• _Problem requirements_: Print out the entries below with no edits.

• _Entries provided_:
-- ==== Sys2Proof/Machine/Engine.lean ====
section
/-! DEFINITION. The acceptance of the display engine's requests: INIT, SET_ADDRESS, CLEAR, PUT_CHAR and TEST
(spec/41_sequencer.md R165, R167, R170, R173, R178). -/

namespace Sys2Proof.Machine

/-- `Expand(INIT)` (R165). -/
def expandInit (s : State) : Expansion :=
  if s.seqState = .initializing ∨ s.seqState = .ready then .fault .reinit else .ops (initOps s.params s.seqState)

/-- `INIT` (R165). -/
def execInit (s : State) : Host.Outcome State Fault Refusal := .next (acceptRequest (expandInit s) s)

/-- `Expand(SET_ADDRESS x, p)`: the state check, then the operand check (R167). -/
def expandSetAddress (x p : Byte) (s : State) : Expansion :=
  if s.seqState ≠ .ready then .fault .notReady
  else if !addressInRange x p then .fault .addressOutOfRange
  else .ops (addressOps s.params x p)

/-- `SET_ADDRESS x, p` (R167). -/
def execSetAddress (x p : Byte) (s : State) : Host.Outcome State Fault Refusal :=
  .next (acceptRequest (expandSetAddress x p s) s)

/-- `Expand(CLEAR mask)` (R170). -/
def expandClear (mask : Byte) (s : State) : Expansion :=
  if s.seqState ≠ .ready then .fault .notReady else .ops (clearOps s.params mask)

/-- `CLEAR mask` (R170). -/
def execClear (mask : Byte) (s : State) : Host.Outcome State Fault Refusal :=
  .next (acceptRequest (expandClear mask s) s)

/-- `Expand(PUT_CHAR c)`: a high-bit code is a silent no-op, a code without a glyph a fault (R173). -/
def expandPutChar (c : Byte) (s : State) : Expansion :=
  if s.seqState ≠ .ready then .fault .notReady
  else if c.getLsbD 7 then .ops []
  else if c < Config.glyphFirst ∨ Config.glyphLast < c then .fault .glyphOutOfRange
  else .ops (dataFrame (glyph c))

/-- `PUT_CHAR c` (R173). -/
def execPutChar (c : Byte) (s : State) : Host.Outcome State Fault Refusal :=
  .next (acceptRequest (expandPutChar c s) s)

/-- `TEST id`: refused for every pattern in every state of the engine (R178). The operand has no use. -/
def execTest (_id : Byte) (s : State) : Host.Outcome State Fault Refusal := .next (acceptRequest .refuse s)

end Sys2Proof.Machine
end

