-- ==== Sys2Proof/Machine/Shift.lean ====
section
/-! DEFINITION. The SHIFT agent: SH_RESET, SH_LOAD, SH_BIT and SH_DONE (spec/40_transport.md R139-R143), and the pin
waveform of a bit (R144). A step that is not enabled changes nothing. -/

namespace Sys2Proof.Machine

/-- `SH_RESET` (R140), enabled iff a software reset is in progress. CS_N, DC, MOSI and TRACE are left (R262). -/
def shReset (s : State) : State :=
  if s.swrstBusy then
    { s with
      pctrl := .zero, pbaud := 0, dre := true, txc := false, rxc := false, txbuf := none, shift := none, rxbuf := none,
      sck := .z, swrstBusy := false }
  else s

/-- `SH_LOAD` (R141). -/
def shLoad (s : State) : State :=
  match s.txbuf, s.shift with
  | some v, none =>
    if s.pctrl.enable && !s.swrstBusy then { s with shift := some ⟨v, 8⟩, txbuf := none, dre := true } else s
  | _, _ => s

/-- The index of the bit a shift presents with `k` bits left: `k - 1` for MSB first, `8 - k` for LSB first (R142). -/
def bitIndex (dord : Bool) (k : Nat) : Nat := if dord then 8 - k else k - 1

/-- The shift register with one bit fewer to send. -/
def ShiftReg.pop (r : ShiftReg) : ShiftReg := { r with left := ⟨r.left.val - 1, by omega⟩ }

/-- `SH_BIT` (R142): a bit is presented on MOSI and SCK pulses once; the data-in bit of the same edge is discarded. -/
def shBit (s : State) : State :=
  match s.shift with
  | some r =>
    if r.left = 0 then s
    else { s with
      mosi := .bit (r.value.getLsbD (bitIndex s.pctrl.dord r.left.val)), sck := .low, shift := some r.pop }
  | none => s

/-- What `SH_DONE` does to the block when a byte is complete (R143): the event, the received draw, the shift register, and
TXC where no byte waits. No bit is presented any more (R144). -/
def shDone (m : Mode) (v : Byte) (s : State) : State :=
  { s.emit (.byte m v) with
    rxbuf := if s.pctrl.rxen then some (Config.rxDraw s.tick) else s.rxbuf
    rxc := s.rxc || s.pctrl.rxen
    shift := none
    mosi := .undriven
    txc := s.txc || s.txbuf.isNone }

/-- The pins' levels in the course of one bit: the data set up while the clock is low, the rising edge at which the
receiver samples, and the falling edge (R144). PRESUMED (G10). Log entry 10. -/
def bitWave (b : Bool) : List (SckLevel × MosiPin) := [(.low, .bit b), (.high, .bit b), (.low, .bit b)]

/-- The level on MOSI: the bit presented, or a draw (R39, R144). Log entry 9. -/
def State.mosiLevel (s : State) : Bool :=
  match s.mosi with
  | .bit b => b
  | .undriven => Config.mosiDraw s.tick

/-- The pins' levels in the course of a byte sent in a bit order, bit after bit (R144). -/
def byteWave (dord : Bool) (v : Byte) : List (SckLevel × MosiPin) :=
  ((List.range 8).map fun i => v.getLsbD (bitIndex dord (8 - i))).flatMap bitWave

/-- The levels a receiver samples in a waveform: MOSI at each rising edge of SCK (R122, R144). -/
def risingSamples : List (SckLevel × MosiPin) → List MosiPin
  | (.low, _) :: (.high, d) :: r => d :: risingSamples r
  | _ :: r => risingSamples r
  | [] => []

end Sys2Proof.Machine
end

• _Your solution_:
-- ==== Sys2Proof/Machine/Engine.lean ====
section
/-! DEFINITION. The acceptance of the display engine's requests: INIT, SET_ADDRESS, CLEAR, PUT_CHAR and TEST
(spec/41_sequencer.md R165, R167, R170, R173, R178). -/

namespace Sys2Proof.Machine

/-- `Expand(INIT)` (R165). -/
def expandInit (s : State) : Expansion :=
  if s.seqState = .initializing ∨ s.seqState = .ready then .fault .reinit else .ops (initOps s.params s.seqState)

/-- `INIT` (R165). -/
def execInit (s : State) : Host.Outcome State Fault Refusal := .next (acceptRequest (expandInit s) s)

/-- `Expand(SET_ADDRESS x, p)`: the state check, then the operand check (R167). -/
def expandSetAddress (x p : Byte) (s : State) : Expansion :=
  if s.seqState ≠ .ready then .fault .notReady
  else if !addressInRange x p then .fault .addressOutOfRange
  else .ops (addressOps s.params x p)

/-- `SET_ADDRESS x, p` (R167). -/
def execSetAddress (x p : Byte) (s : State) : Host.Outcome State Fault Refusal :=
  .next (acceptRequest (expandSetAddress x p s) s)

/-- `Expand(CLEAR mask)` (R170). -/
def expandClear (mask : Byte) (s : State) : Expansion :=
  if s.seqState ≠ .ready then .fault .notReady else .ops (clearOps s.params mask)

/-- `CLEAR mask` (R170). -/
def execClear (mask : Byte) (s : State) : Host.Outcome State Fault Refusal :=
  .next (acceptRequest (expandClear mask s) s)

/-- `Expand(PUT_CHAR c)`: a high-bit code is a silent no-op, a code without a glyph a fault (R173). -/
def expandPutChar (c : Byte) (s : State) : Expansion :=
  if s.seqState ≠ .ready then .fault .notReady
  else if c.getLsbD 7 then .ops []
  else if c < Config.glyphFirst ∨ Config.glyphLast < c then .fault .glyphOutOfRange
  else .ops (dataFrame (glyph c))

/-- `PUT_CHAR c` (R173). -/
def execPutChar (c : Byte) (s : State) : Host.Outcome State Fault Refusal :=
  .next (acceptRequest (expandPutChar c s) s)

/-- `TEST id`: refused for every pattern in every state of the engine (R178). The operand has no use. -/
def execTest (_id : Byte) (s : State) : Host.Outcome State Fault Refusal := .next (acceptRequest .refuse s)

end Sys2Proof.Machine
end

-- ==== Sys2Proof/Machine/Shift.lean ====
section
/-! DEFINITION. The SHIFT agent: SH_RESET, SH_LOAD, SH_BIT and SH_DONE (spec/40_transport.md R139-R143), and the pin
waveform of a bit (R144). A step that is not enabled changes nothing. -/

namespace Sys2Proof.Machine

/-- `SH_RESET` (R140), enabled iff a software reset is in progress. CS_N, DC, MOSI and TRACE are left (R262). -/
def shReset (s : State) : State :=
  if s.swrstBusy then
    { s with
      pctrl := .zero, pbaud := 0, dre := true, txc := false, rxc := false, txbuf := none, shift := none, rxbuf := none,
      sck := .z, swrstBusy := false }
  else s

/-- `SH_LOAD` (R141). -/
def shLoad (s : State) : State :=
  match s.txbuf, s.shift with
  | some v, none =>
    if s.pctrl.enable && !s.swrstBusy then { s with shift := some ⟨v, 8⟩, txbuf := none, dre := true } else s
  | _, _ => s

/-- The index of the bit a shift presents with `k` bits left: `k - 1` for MSB first, `8 - k` for LSB first (R142). -/
def bitIndex (dord : Bool) (k : Nat) : Nat := if dord then 8 - k else k - 1

/-- The shift register with one bit fewer to send. -/
def ShiftReg.pop (r : ShiftReg) : ShiftReg := { r with left := ⟨r.left.val - 1, by omega⟩ }

/-- `SH_BIT` (R142): a bit is presented on MOSI and SCK pulses once; the data-in bit of the same edge is discarded. -/
def shBit (s : State) : State :=
  match s.shift with
  | some r =>
    if r.left = 0 then s
    else { s with
      mosi := .bit (r.value.getLsbD (bitIndex s.pctrl.dord r.left.val)), sck := .low, shift := some r.pop }
  | none => s

/-- What `SH_DONE` does to the block when a byte is complete (R143): the event, the received draw, the shift register, and
TXC where no byte waits. No bit is presented any more (R144). -/
def shDone (m : Mode) (v : Byte) (s : State) : State :=
  { s.emit (.byte m v) with
    rxbuf := if s.pctrl.rxen then some (Config.rxDraw s.tick) else s.rxbuf
    rxc := s.rxc || s.pctrl.rxen
    shift := none
    mosi := .undriven
    txc := s.txc || s.txbuf.isNone }

/-- The pins' levels in the course of one bit: the data set up while the clock is low, the rising edge at which the
receiver samples, and the falling edge (R144). PRESUMED (G10). Log entry 10. -/
def bitWave (b : Bool) : List (SckLevel × MosiPin) := [(.low, .bit b), (.high, .bit b), (.low, .bit b)]

/-- The level on MOSI: the bit presented, or a draw (R39, R144). Log entry 9. -/
def State.mosiLevel (s : State) : Bool :=
  match s.mosi with
  | .bit b => b
  | .undriven => Config.mosiDraw s.tick

/-- The pins' levels in the course of a byte sent in a bit order, bit after bit (R144). -/
def byteWave (dord : Bool) (v : Byte) : List (SckLevel × MosiPin) :=
  ((List.range 8).map fun i => v.getLsbD (bitIndex dord (8 - i))).flatMap bitWave

/-- The levels a receiver samples in a waveform: MOSI at each rising edge of SCK (R122, R144). -/
def risingSamples : List (SckLevel × MosiPin) → List MosiPin
  | (.low, _) :: (.high, d) :: r => d :: risingSamples r
  | _ :: r => risingSamples r
  | [] => []

end Sys2Proof.Machine
end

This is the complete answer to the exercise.